Что касается моих хозяев, -- продолжал виконт, -- они были самыми типичными буржуа. Они жили вдвоем: муж и жена, оба старые, довольно благовоспитанные. Они относились ко мне с вежливостью, которую теперь редко встретишь, особенно среди буржуа: она подобна благоуханию, сохранившемуся от былых времен. Благодаря моему возрасту я тогда не был наблюдателен, и они слишком мало интересовали меня, чтоб я мог задуматься о прошлом стариков, с жизнью которых я совсем не был связан, встречаясь с ними только два раза в день: за обедом и ужином. Разговоры, которые они вели за столом, никогда не касались их прошлого. Говорили об обитателях городка и о совершавшихся в нем событиях. Муж весело обсуждал разные сплетни, жена -- очень набожная -- поддакивала ему с некоторой сдержанностью, хотя эти сплетни доставляли ей не меньшее удовольствие, чем ему. Впрочем, мне помнится, что муж сказал однажды, что ему в юности пришлось путешествовать на чей-то счет и по чьему-то поручению... Он долго был в отсутствии и, вернувшись, повенчался со своей женой, ожидавшей его возвращения. В общем, они были славные люди с мягким характером, жившие безмятежной жизнью. Жена все время штопала носки своего мужа, а он с наслаждением пиликал на скрипке старинные мелодии Виотти, запершись в мансарде над моей комнатой... Может быть, прежде они были богаче. Может быть, ввиду какого-нибудь краха, скрываемого ими от всех, они были вынуждены взять нахлебника. Но за исключением присутствия нахлебника, в их старинном доме ни в чем не проявлялась бедность. Во всем чувствовалось довольство. У них было много душистого белья, массивной серебряной посуды, старинной мебели. Мне жилось у них хорошо.
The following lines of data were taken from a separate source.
-- ==== Sys2Proof/Types.lean ====
section
/-! DEFINITION. The types of the commands' operands: what an event brings in from outside the part. -/

namespace Sys2Proof

/-- The three grades of 00_scope R1. -/
inductive Grade where
  | m8f | m8s | m6f
  deriving DecidableEq, Repr, Inhabited

/-- What the granule code finds at a read (10 R301); poison is the granule's own bit. -/
inductive ReadOutcome where
  | clean
  | corrected
  | uncorrectable
  deriving DecidableEq, Repr, Inhabited

/-- What a read finds, and the granules of its row (0 to 15) that the remap which the read may start finds uncorrectable (10 R301, R309). -/
structure Found where
  outcome : ReadOutcome
  bad : List Nat := []
  deriving DecidableEq, Repr, Inhabited

/-- A held write-combining entry whose time is over, and what the read of its read-modify-write finds (10 R296, R297). -/
structure HeldGranule where
  granule : Nat
  outcome : ReadOutcome
  deriving DecidableEq, Repr, Inhabited

/-- Bytes for one granule of HBM (10 R295), and the nib whose stitch writes them; none for a writer that is no nib. -/
structure Piece where
  addr : Nat
  data : List Byte
  nib : Option (Nat × Nat) := none
  deriving DecidableEq, Repr, Inhabited

/-- What a retrain settles: the peer's new hello and the delay that the probes measure (11 R324). -/
structure Hello where
  station : Nat
  port : Nat
  delayNs : Nat
  deriving DecidableEq, Repr, Inhabited

/-- Who reads a granule (10 R301). -/
inductive Reader where
  | nib (panel nib : Nat)
  /-- The narrow path of a nib reads one 32-byte half of the granule (09 R282). -/
  | narrow (panel nib half : Nat)
  | host
  | ohmub
  /-- Ohmub reads one of the two copies, 0 or 1, of its own part-wide structures (12 R380). -/
  | own (copy : Nat)
  deriving DecidableEq, Repr, Inhabited

/-- Message types of the table Message types (11 R334). -/
inductive MsgType where
  | write | writeEnd | ack | nack | unreach | redUp | redDown | control | mgmt | mirror | journal
  deriving DecidableEq, Repr, Inhabited

/-- The 32-byte message header of 11 R334; `arg` is its `ARG` field. -/
structure MsgHdr where
  dst : Nat
  rdst : Nat
  src : Nat
  hops : Nat
  tag : Nat
  sdie : Nat
  mtype : MsgType
  fjk : Word32
  epoch : BitVec 16
  len : Nat
  arg : BitVec 96
  deriving DecidableEq, Repr, Inhabited

/-- What a message of a `SEND` or `MULTICAST` carries about its source (11 R339, R348): the descriptor's map, which side tensors the source
has, its level-1 handle, and the pin that a `SEND` is to signal. -/
structure SendSource where
  sizes : List Nat
  type : Nat
  shape : Nat
  bdim0 : Nat
  bdim1 : Nat
  hasScale : Bool
  hasZero : Bool
  hasGimp : Bool
  twist : Word64
  l1 : Nat
  pin : Option Nat
  deriving DecidableEq, Repr, Inhabited

/-- What a `RED_DOWN` brings: a delivered sum, or a piece of a `MULTICAST`, whose pieces describe its source (11 R346, R348). -/
structure DownBody where
  source : Option SendSource := none
  bytes : List Byte
  deriving DecidableEq, Repr, Inhabited

/-- A commit vote or its result (05 R172): step number, replay and halt bits, and the demanded level of each layer tag
(tags at level L0 left out). -/
structure Vote where
  step : Word64
  replay : Bool
  halt : Bool
  levels : List (Nat × Nat)
  deriving DecidableEq, Repr, Inhabited

/-- The counts of a stitch (02 R77, 03 R107, 01 R37) and its VE flags and fault (06 R188, R191). The record holds each at its
field's maximum. -/
structure Counts where
  clips : Nat := 0
  spill : Nat := 0
  zeroBlk : Nat := 0
  skipSteps : Nat := 0
  gimpOvf : Nat := 0
  s8Exh : Nat := 0
  nonfinite : Nat := 0
  cancel : Nat := 0
  degenBlk : Nat := 0
  routeDrop : Nat := 0
  malformed : Nat := 0
  elems : Nat := 0
  vflags : BitVec 8 := 0
  vfault : Nat := 0
  vfaultPc : Nat := 0
  deriving DecidableEq, Repr, Inhabited

/-- What the majority execution of a share has produced (12 R384, R385): the bytes of its outputs, the integers
that it adds to accumulator elements by linear index, and the counts that the stitch then has. -/
structure ShareResult where
  bytes : List (Nat × Byte)
  contrib : List (Nat × Int) := []
  counts : Counts
  /-- It raised a NaN or infinity in a wide path that no count shows (01 R30, 02 R55). -/
  wideNf : Bool := false
  deriving DecidableEq, Repr, Inhabited

/-- A Journal record (12 R360), held by the sender until acknowledged and by the partner until released. -/
structure JRec where
  fjk : Word32 := 0
  handle : Nat := 0
  tag : Nat := 0
  step : Nat := 0
  rms : Word64 := 0
  params : BitVec 512 := 0
  ternary : List Int := []
  tally : BitVec 16 := 0
  crcOk : Bool := true
  deriving DecidableEq, Repr, Inhabited

/-- What the partner sends of a tensor for a restore (12 R371): a mirror slot with its number and step, and the Journal records of the steps after
it. -/
structure PeerCopy where
  handle : Nat := 0
  slot : Nat := 0
  step : Nat := 0
  master : List Byte := []
  state : List Byte := []
  records : List JRec := []
  deriving DecidableEq, Repr, Inhabited

/-- A `LOCAL` restore: its page, and what the partner sends of the tensors whose fronts are poisoned (12 R370, R382). -/
structure LocalRestore where
  page : Nat
  received : List PeerCopy := []
  deriving DecidableEq, Repr, Inhabited

/-- Ohmub's own exchanges on lane 1 (11 R334 CONTROL). The spec names them and gives no encoding: log entry 12. -/
inductive CtrlMsg where
  /-- A part's feed tag and the registered tensors of open jobs on it (12 R355, R356). -/
  | feedTag (tag : Nat) (force : Bool) (tensors : Nat)
  | feedAnswer (tag tensors : Nat)
  | unbind
  /-- Correlated pairs, other pairs and unpaired stations that the sender contributes to a job's sums (12 R373). -/
  | pairCounts (correlated other unpaired : Nat)
  /-- The partner has accepted the Journal record of a tally (12 R362). -/
  | journalAck (tally : BitVec 16)
  /-- Journal records of these tallies are lost (12 R362, 13 R400). -/
  | journalLoss (first last : BitVec 16)
  /-- A drain's last byte is acknowledged: its slot is the complete one (12 R364). -/
  | drainDone (handle slot step : Nat)
  /-- The owner drops its copies: one tensor's, or all of the job's (14 R418). -/
  | dropCopies (handle : Option Nat)
  /-- The last cost of a checkpoint on the part that sends it, in ns (12 R373). -/
  | checkpointCost (ns : Nat)
  /-- A slot, or the Journal record of a step, of a tensor is poisoned at the partner that holds it (12 R381). -/
  | copyPoisoned (handle : Nat) (slot : Option Nat) (step : Nat)
  /-- Registered tensors of open jobs on the part that sends it (12 R356). -/
  | tensors (count : Nat)
  deriving DecidableEq, Repr, Inhabited

/-- A stroke mark (09 R273). -/
structure Mark where
  stroke : Word64
  root : Nat
  hops : Nat
  periodUs : Nat
  nextUs : Nat
  changeIn : Nat
  xchPct : Nat
  nextXch : Nat
  holdover : Bool
  tally : BitVec 16
  deriving DecidableEq, Repr, Inhabited

/-- Kinds of flit (11 R317 `FKIND`). -/
inductive FlitKind where
  | data | ctrl | idle
  deriving DecidableEq, Repr, Inhabited

/-- What a link control flit carries (11 R319): a NAK, credit initialisation, training, a delay probe, link down. -/
inductive LinkCtrl where
  | none | nakFor (fseq : Nat) | credits | train | probe | down
  deriving DecidableEq, Repr, Inhabited

/-- A 256-byte flit of 11 R317; its payload's meaning is kept as the message it carries. -/
structure Flit where
  kind : FlitKind
  vl : Nat
  fseq : Nat
  fack : Nat
  som : Bool
  eom : Bool
  crVl : Nat
  crN : Nat
  ctrl : LinkCtrl
  hdr : MsgHdr
  payload : List Byte
  plen : Nat
  crc : Word32
  /-- The poison marks of its message: the bytes of the message's data that come from poisoned granules (11 R341), and what the message says of its
  source (11 R339). The flit's layout names no place for either; the first flit of a message carries them. -/
  marks : List Nat := []
  source : Option SendSource := none
  deriving DecidableEq, Repr, Inhabited

/-- What the code of a link says of a flit that arrives (11 R318): whether it overlaps an uncorrectable codeword, and the uncorrectable codewords
that have arrived since the flit before it, each counted once. -/
structure Fec where
  overlaps : Bool := false
  uncorr : Nat := 0
  deriving DecidableEq, Repr, Inhabited

/-- The two MCTP endpoints (15 R433). -/
inductive Transport where
  | i3c | sgmii
  deriving DecidableEq, Repr, Inhabited

/-- A signature as the Hub ROM's check sees it (15 R439): whether it verifies against the public key that the content carries, and that key's
SHA-384. -/
structure Signature where
  verifies : Bool
  key : BitVec 384
  deriving DecidableEq, Repr, Inhabited

/-- A fuse slot for the SHA-384 of a public key (15 R439). -/
structure KeySlot where
  digest : BitVec 384 := 0
  revoked : Bool := false
  deriving DecidableEq, Repr, Inhabited

/-- A firmware image with its package header (15 R439, R441): the header's bytes and its CRC-32, the image's SHA-384, and its two signatures. -/
structure FwImage where
  version : Word32
  svn : Nat
  digest : BitVec 384
  header : List Byte
  headerCrc : Word32
  ecdsa : Signature
  lms : Signature
  deriving DecidableEq, Repr, Inhabited

/-- A slice of a Pricking pack: its program and the CRC-32C signature that its results are to have (15 R442). -/
structure Slice where
  program : List Byte
  signature : Word32
  deriving DecidableEq, Repr, Inhabited

/-- A Pricking pack, signed as firmware is (15 R442). -/
structure PrickPack where
  version : Word32
  gradeMask : BitVec 3
  slices : List Slice
  digest : BitVec 384
  ecdsa : Signature
  lms : Signature
  deriving DecidableEq, Repr, Inhabited

/-- The IEEE 1149.1 instructions of 15 R448. -/
inductive JtagInstr where
  | bypass | idcode | samplePreload | extest | clamp | highz | other (code : Nat)
  deriving DecidableEq, Repr, Inhabited

/-- One reading of SENSOR_POLL (16 R471): sensors 0 to 55 in 0.125 °C; 57 input power in W; 58 coolant flow in 0.01 L/min. -/
structure Reading where
  sensor : Nat
  value : Int
  deriving DecidableEq, Repr, Inhabited

end Sys2Proof
end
Кормили отлично, но я всегда охотно пользовался позволением встать из-за стола, как только, по выражению старой служанки Оливии, я начинал расправлять усы: она оказывала мне слишком много чести, называя усами кошачьи волоски мальчишки, находившегося в периоде роста.
Я пробыл у них около трех месяцев, живя так же мирно, как и они. И ни разу, ни одним словом, они не намекнули на существование особы, с которой мне пришлось у них встретиться. Однажды, спустившись к обеду, я заметил в углу столовой высокую женщину. Поднявшись на цыпочки, она старалась зацепить лентами своей шляпы за розетку занавеси, с непринужденным видом хозяйки дома. Откинувшись всем телом, чтоб прицепить шляпу к розетке, прибитой очень высоко, она давала мне возможность разглядеть ее дивную талию, похожую на талию изогнувшейся танцовщицы, обтянутую -- она была слишком уж зашнурована! -- блестящим лифом зеленого шелкового спенсера, украшенного бахромой, спускавшейся на ее белое платье, сшитое по тогдашней моде: бедра стягивались, и -- если только они были -- форма их отчетливо обрисовывалась. Услышав мои шаги, она обернулась с поднятыми руками; потом поднесла их к затылку, так что мне удалось взглянуть на ее лицо. Не обращая на меня внимания, она осмотрела ленты, желая убедиться, не смялись ли они. Она осматривала их не торопясь, заботливо, почти нахально, потому что я ждал -- желая поздороваться с ней, -- когда она обернется и окажет мне честь, взглянув на меня черными холодными глазами. Ее глаза казались очень глубокими благодаря волосам, подрезанным а-ля Тит и собранным буклями надо лбом... Я не мог понять, откуда она взялась. У моих хозяев никогда никто не обедал... Но она, наверное, пришла обедать. Стол был накрыт на четыре прибора. Я еще больше удивился, когда узнал... когда мои хозяева, войдя в столовую, представили ее как свою дочь: она только что вышла из пансиона и приехала к ним жить.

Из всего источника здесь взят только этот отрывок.